╔══

-- ==== Sys2Proof/Machine/Run.lean ====
section
/-! DEFINITION. A whole run (spec 70_reset_and_hazards.md R253): a configuration, an initial storage, a
reset, and a finite sequence of command words. -/

namespace Sys2Proof.Machine

/-- The state in which a run begins: that after reset, with the run's parameters (R33, R253). The initial
storage is any at all (R29, 93_implementation_defined.md U5). -/
def runStart (cfg : Config) (mem : Memory) (cmds : List CommandWord) : State :=
  { State.reset with cfg := cfg, mem := mem, inputs := cmds.map .command }

/-- So many steps; the first that stops ends them. -/
def stepTimes : Nat → State → Result
  | 0, s => .next s
  | n + 1, s =>
    match step s with
    | .next t => stepTimes n t
    | .fault f => .fault f
    | .refused r => .refused r

/-- A run: it ends when the last command has completed (R253). Where a command is refused, the whole run is
(R9): there is no final state. Its output are the `responses` of the final state. -/
def run (cfg : Config) (mem : Memory) (cmds : List CommandWord) : Result :=
  stepTimes cmds.length (runStart cfg mem cmds)

end Sys2Proof.Machine
end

╚══

(PROBLEM DESCRIPTION): Return every record above exactly, line by line.

(SOLUTION FOR THIS PROBLEM):
-- ==== Sys2Proof/Machine/Run.lean ====
section
/-! DEFINITION. A whole run (spec 70_reset_and_hazards.md R253): a configuration, an initial storage, a
reset, and a finite sequence of command words. -/

namespace Sys2Proof.Machine

/-- The state in which a run begins: that after reset, with the run's parameters (R33, R253). The initial
storage is any at all (R29, 93_implementation_defined.md U5). -/
def runStart (cfg : Config) (mem : Memory) (cmds : List CommandWord) : State :=
  { State.reset with cfg := cfg, mem := mem, inputs := cmds.map .command }

/-- So many steps; the first that stops ends them. -/
def stepTimes : Nat → State → Result
  | 0, s => .next s
  | n + 1, s =>
    match step s with
    | .next t => stepTimes n t
    | .fault f => .fault f
    | .refused r => .refused r

/-- A run: it ends when the last command has completed (R253). Where a command is refused, the whole run is
(R9): there is no final state. Its output are the `responses` of the final state. -/
def run (cfg : Config) (mem : Memory) (cmds : List CommandWord) : Result :=
  stepTimes cmds.length (runStart cfg mem cmds)

end Sys2Proof.Machine
end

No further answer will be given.